As food crisis continue to wreak havoc in the continent owing to the protracted Russia-Ukraine warfare, the long-awaited ship carrying tons of grain to Africa has finally set forth.
This is a major breakthrough in efforts to get much-needed Ukrainian grain out of the conflict-hit country, back into global markets, and to countries worst affected by the global food crisis especially in Africa and the Middle-East.
The shipment of 23 000 metric tons of wheat grain will go to the World Food Programme’s (WFP’s) humanitarian response in the Horn of Africa where the threat of famine is escalating. The shipment was supposed to make significant sailing progress in time had it not got stuck in the war-torn European county at the port of Pivdennyi amid a Russian blockade inhibiting its free passage. The grain that is enroute to Africa is being transported in a Lebanese-flagged bulk carrier Brave Commander.
Tweeting on his timeline on the 13th of August, the Ukraine Infrastructure Minister, Oleksandr Kubrakov indicated that “The cargo ship Brave Commander arrived at the Pivdennyi Sea Port. Very soon Ukrainian grain will be delivered to Ethiopia.”
Report says, once loaded the MV Brave Commander will carry a shipment of Ukrainian grain organised by the World Food Programme to Ethiopia via a grain corridor through the Black Sea brokered by the U.N. and Turkey in late July.
“Getting the Black Sea Ports open is the single most important thing we can do right now to help the world’s hungry,” said WFP Executive Director, David Beasley.
“It will take more than grain ships out of Ukraine to stop world hunger, but with Ukrainian grain back on global markets we have a chance to stop this global food crisis from spiraling even further,” added Beasley.

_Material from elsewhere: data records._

/-- `DESTAGE_TRACK_WRITTEN`: destage writes the next track of the surface's FILLING zone from the front of the destage
queue; the previous track becomes due for read-back. A write fault of row `fault` ends the track after `written`
positions, and the rest of it stays unused (R221, R223, R225). A track that the queue does not fill goes on with the
next data. -/
def execDestageTrackWritten (surface : BitVec 5) (fault : BitVec 3) (written : BitVec 12) (s : State) :
    Host.Outcome State Fault Refusal :=
  let h := surface.toNat
  if !s.dMode || !(s.medium.state = mReady || s.medium.state = mStopping) || !s.surfOk h || s.disk.destage.isEmpty ||
      s.paused then
    .next s
  else
    match s.fillZone h with
    | none => .next (if s.anySpace then s else s.stopClean)
    | some z =>
      let v := s.zone z
      let opened := v.state = zEmpty
      let (k, a) := s.openTrack h v
      let n := s.trackLen h (v.track + k)
      let room := a + n - v.wp
      let (w, left) := layZone (if fault = 0#3 then room else Nat.min room written.toNat) v s.disk.destage
      let w := if fault = 0#3 then w else { w with wp := Nat.min v.extent (a + n) }
      let ended := decide (a + n ≤ w.wp)
      let ahead := (w.primary ++ w.grown).countP (fun p => w.wp ≤ p)
      let full := decide (v.extent ≤ w.wp) || decide (zoneData ≤ w.content.length) ||
        (fault != 0#3 && decide (w.content.length + (v.extent - w.wp - ahead) < zoneData))
      let w := { w with
        state := if full then zFull else zFilling
        tracks := w.tracks.take k ++ [(a, w.wp)] }
      let sent := s.disk.destage.length - left.length
      let s := (s.setZone z w).setDisk { (s.setZone z w).disk with destage := left }
      let s := s.lifeAdd 48 (4480 * sent)
      let s := if fault = 0#3 then s else s.writeFault fault.toNat h z
      let s := if full then s.dueReadBack z w.tracks.length
        else if ended then s.dueReadBack z (w.tracks.length - 1) else s
      .next (if opened || full then s.zoneChanged else s)

/-- The track of a zone that holds a position: its first position and the one after its last. -/
def Zone.trackOf (z : Zone) (pos : Nat) : Nat × Nat := (z.tracks.find? (fun t => t.1 ≤ pos && pos < t.2)).getD (0, 0)

/-- Once no position of a track waits for its read-back, the landing copies of the data the map has moved there are
released (R34, R223). -/
def State.releaseTrack (s : State) (z pos : Nat) : State :=
  let t := (s.zone z).trackOf pos
  if s.disk.readBacks.any (fun r => r.zone = z && t.1 ≤ r.pos && r.pos < t.2) then s
  else
    let ids := ((s.zone z).content.filter (fun p => t.1 ≤ p.1 && p.1 < t.2 &&
      (s.unit p.2).place = .zone z p.1)).map (fun p => p.2)
    s.releaseLanding (fun p => ids.contains p.unit)
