/-- A channel whose write begins in the field is selected, armed and given its start delay; its loop is preset to the
head's converged level (R269, R276). A write that ends in the field is given its stop delay. `ws` are all the writes of
the actuator in the field. -/
def State.beginChan (s : State) (a c f : Nat) (ws : List FieldWrite) (w : FieldWrite) : State :=
  let h := w.head.toNat
  let n := s.headOnAct h
  let s := if !w.start then s
    else
      let s := (s.sendPac a 1 n c 3).raiseBit F.WRA_STATUS_CH_ARMED c
      let lvl := s.capLevel h (s.rdi F.WRA_HEAD_ASSIST_LEVEL h)
      let l := { Store.get HeadLoop.init s.wra.loops h with level := lvl, conv := 0, sat := 0, wide := 0 }
      let s := s.setWra { s.wra with loops := Store.put HeadLoop.init s.wra.loops h l }
      let s := if s.kindOf h = 0 then s else s.sendPac a 4 n c lvl
      s.sendPac a 6 n c (s.startDelay f ws w)
  if w.stop then s.sendPac a 7 n c (s.stopDelay f ws w) else s

/-- The second head of an actuator's writes, and its residual (R296, R297). -/
def State.notePair (s : State) (a : Nat) : State :=
  let servo := s.servoHead a
  let hs := (chansOf a).filterMap (fun c => if (s.chan c).writing then some (s.chan c).head else none)
  match hs.find? (fun h => h != servo) with
  | none => s.setAct a { s.act a with second := none, residual := 0 }
  | some h => s.setAct a { s.act a with second := some h, residual := s.pairResidual servo h (s.act a).track }

/-- The positions of a field's bits that a channel delays: each transition that directly follows another (R270). -/
def State.emitField (s : State) (f c : Nat) (w : FieldWrite) : State :=
  let b := s.channelBits f w
  s.emit (.diskField c f (s.rdi F.WRA_DW_PRECOMP_PRECOMP c) (delayedAt 2 b) b)

/-- One channel of a field, in channel order: it writes where it may, each further concurrent write needing its own grant;
a write that lacks only the grant asks for it and waits (R22). -/
def State.tryChan (s : State) (a c : Nat) (w : FieldWrite) : State :=
  if s.mayWriteChan a c w then
    s.setChan c { s.chan c with head := w.head.toNat, writing := true, stopping := w.stop, granted := false }
  else if w.start && s.surfOk w.head.toNat then
    let copy := s.sq.cmds.any (fun c => c.stage = .started && !c.copies.isEmpty)
    s.ask 0 (c + 4 * w.head.toNat) (if copy then 1 else 3)
  else s

/-- `FIELD_WRITE_START`: the instant at which AGa would be asserted for a field. With the write permit of the wedge, a
released fault line and locked synthesizers the gates are asserted and the channels write; without the permit nothing is
written in the field and the writes stop. A write that still needs a grant asks for it and waits (R22, R268, R274). -/
def execFieldWriteStart (act : Bool) (field : BitVec 10) (w0 w1 : Option FieldWrite) (s : State) :
    Host.Outcome State Fault Refusal :=
  let a := b2n act
  let ws := [(2 * a, w0), (2 * a + 1, w1)].filterMap (fun p => p.2.map (fun w => (p.1, w)))
  let ready := s.dMode && (s.medium.state = mReady || s.medium.state = mStopping) && !ws.isEmpty &&
    640 > field.toNat && (s.actWra a).field.isNone && !s.on F.PWR_STATUS_BRACE
  if !ready then .next s
  else if bitAt (s.rd F.WRA_STATUS_FLT) a || (s.actWra a).barred || !bitAt (s.rd F.CTL_DK_STATUS_PERMIT) a then
    .next (s.stopWrites' a)
  else
    let s := ws.foldl (fun s p => s.tryChan a p.1 p.2) s
    let go := ws.filter (fun p => (s.chan p.1).writing)
    if go.isEmpty then .next s
    else
      let all := go.map (fun p => p.2)
      let s := go.foldl (fun s p => (s.beginChan a p.1 field.toNat all p.2).emitField field.toNat p.1 p.2) s
      let s := (s.raiseBit F.WRA_STATUS_AG a).raiseBit F.WRA_STATUS_WG a
      .next ((s.setActWra a { s.actWra a with field := some field.toNat }).notePair a)

/-- `FIELD_WRITE_END`: after the last written bit of the field WGa and AGa are released together; channels whose write
ends are disarmed, and the assist monitor of each head that wrote is read (R268, R269, R276). -/
def execFieldWriteEnd (act : Bool) (s : State) : Host.Outcome State Fault Refusal :=
  let a := b2n act
  if (s.actWra a).field.isNone then .next s
  else
    let stopAll := (s.actWra a).stopAtRelease
    let s := (s.wr F.WRA_STATUS_AG (clrBit (s.rd F.WRA_STATUS_AG) a)).wr F.WRA_STATUS_WG
      (clrBit (s.rd F.WRA_STATUS_WG) a)
    let s := (chansOf a).foldl (fun s c =>
      let v := s.chan c
      if !v.writing then s
      else
        let s := if s.kindOf v.head = 0 then s else s.readPac a 9 (s.headOnAct v.head) c
        let s := if v.stopping || stopAll then
            s.wr F.WRA_STATUS_CH_ARMED (clrBit (s.rd F.WRA_STATUS_CH_ARMED) c) else s
        s.setChan c { v with writing := false, stopping := false }) s
    .next (s.setActWra a { s.actWra a with field := none, stopAtRelease := false })

/-! ## The assist power loop (R276, R277) -/

/-- The monitor value of a head after a field it wrote: the write level follows R276, convergence is recorded, and R277
decides on a fault or a derate. -/
def State.assistSample (s : State) (h monitor : Nat) : State :=
  if !s.dMode || s.disk.heads ≤ h || s.kindOf h = 0 then s
  else
    let p := s.profOf h
    let target := s.rdi F.WRA_PROF_B_TARGET p
    let max := s.rdi F.WRA_PROF_A_MAX_LVL p
    let l := Store.get HeadLoop.init s.wra.loops h
    let err : Int := (target : Int) - (monitor : Int)
    let lvl := (clampInt 0 (max : Int) ((l.level : Int) + err / ((2 ^ s.rd F.WRA_ASSIST_LOOP_KI : Nat) : Int))).toNat
    let l := { l with
      level := lvl
      conv := if 50 * err.natAbs ≤ target then l.conv + 1 else 0
      sat := if lvl = max then l.sat + 1 else 0
      wide := if s.rd F.WRA_ASSIST_LOOP_ERR_PCT * target < 100 * err.natAbs then l.wide + 1 else 0 }
    let done := decide (16 ≤ l.conv)
    let past := done && decide (s.rd F.WRA_ASSIST_LOOP_DERATE_PCT * max < 100 * lvl)
    let first := past && !l.derated
    let s := s.setWra { s.wra with loops := Store.put HeadLoop.init s.wra.loops h
                                     { l with derated := l.derated || past } }
    let s := if done then s.wri F.WRA_HEAD_ASSIST_LEVEL h lvl else s
    let s := if first then (s.wr F.WRA_ERR_STATUS_ASSIST_DERATE 1).raise 7 h 0x403 lvl else s
    let s := s.sendPac (s.actOf h) 4 (s.headOnAct h) 0 lvl
    if s.rd F.WRA_ASSIST_LOOP_SAT_FIELDS ≤ l.sat then s.assistFault h 1
    else if s.rd F.WRA_ASSIST_LOOP_ERR_FIELDS ≤ l.wide then s.assistFault h 2
    else s
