/-- A lane whose FAULT bit is set (R289): a tape lane is the motor driver fault of Table 08-6, a voice-coil or
microactuator lane the actuator fault of Table 09-2, the spindle lane a spindle fault. -/
def State.laneFault (s : State) (lane data : Nat) : State :=
  let s := (s.raiseBit F.CTL_MDRV_STATUS_FAULT_LANES lane).wr F.CTL_ERR_STATUS_DRIVER_FAULT 1
  let s := s.raise 7 lane 0x507 data
  if s.tMode then (if s.tapeActive then s.tapeFault 5 else s)
  else if !s.dMode then s
  else if lane < 4 then
    let s := s.parkActuator (lane / 2)
    (s.setAct (lane / 2) { s.act (lane / 2) with failed := true }).failActuator (lane / 2) 1
  else if 1 ≤ s.ctl.spindle && s.ctl.spindle ≤ 3 then s.spindleFault 3
  else s

/-- The slot that drives a lane. -/
def State.slotOfLane (s : State) (lane : Nat) : Option Nat :=
  (List.range 12).find? (fun n => s.rdi F.CTL_SLOT_CFG_ROLE n != 0 && s.rdi F.CTL_SLOT_CFG_LANE n = lane)

/-- `MDRV_RESPONSE`: a driver's response frame arrives on a return lane. A bad CRC is counted and the slot keeps the
previous measured current; a DRIVE answer gives the current, SPEED_READ the speed, STATUS the state of the lane, whose
FAULT bit is acted on while MDRV_FLT_N is low (R288, R289). -/
def execMdrvResponse (lane : BitVec 3) (frame : Word) (s : State) : Host.Outcome State Fault Refusal :=
  let l := lane.toNat
  let f := frame.toNat
  let cmd := bits f 28 4
  let data := bits f 8 20
  if 5 ≤ l then .next s
  else if f != mdrvFrame cmd data then .next (s.inc F.CTL_MDRV_CRC_COUNT)
  else if cmd = 1 then
    match s.slotOfLane l with
    | some n => .next (s.setSlotOf n { s.slotOf n with current := toSigned 20 data * 2048 })
    | none => .next s
  else if cmd = 6 then .next (s.setCtl { s.ctl with speed := Store.put 0 s.ctl.speed l (toSigned 20 data) })
  else if cmd = 0 then
    let s := s.setCtl { s.ctl with laneStatus := Store.put 0 s.ctl.laneStatus l data }
    .next (if data % 2 = 1 && !s.on F.CTL_MDRV_STATUS_FLT_N then s.laneFault l data else s)
  else .next s

end Sys2Proof.Machine
end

The dip in grain exports from Ukraine since the start of the war has driven up global food prices, sparking fears of shortages in Africa and the Middle East. While a number of ships have now left Ukraine carrying agricultural products, the Brave Commander is the first chartered by the United Nations World Food Programme (WFP).
Seventeen ships have left Ukrainian ports loaded with some 475,000 tons of agricultural products since the first vessel departed at the beginning of August. However, the previous shipments were all commercial. The Brave Commander cargo which left from Pivdennyi Seaport in the city of Yuzhne is the first shipment of its kind as part of a program to help countries facing famine.
The Ukrainian Infrastructure Ministry, which is in charge of shipments, said the grain was destined for consumers in Ethiopia, one of five countries that the UN considers most at risk from famine. “The ministry and the United Nations are working on ways to increase food supplies for the socially vulnerable sections of the African population,” the ministry said in a statement.
The progress made thus far follows a July 22nd deal involving the UN, Russia, and Ukraine July 22 in which parties agreed to reopen three Ukrainian ports – Odessa, Chernomorsk, and Yuzhny for grain that has been stuck for months because of the ongoing Russia-Ukraine war, which is now in its sixth month. The war has negatively impacted on the social and economic lifestyle of most Africans since food prices are now beyond reach of many.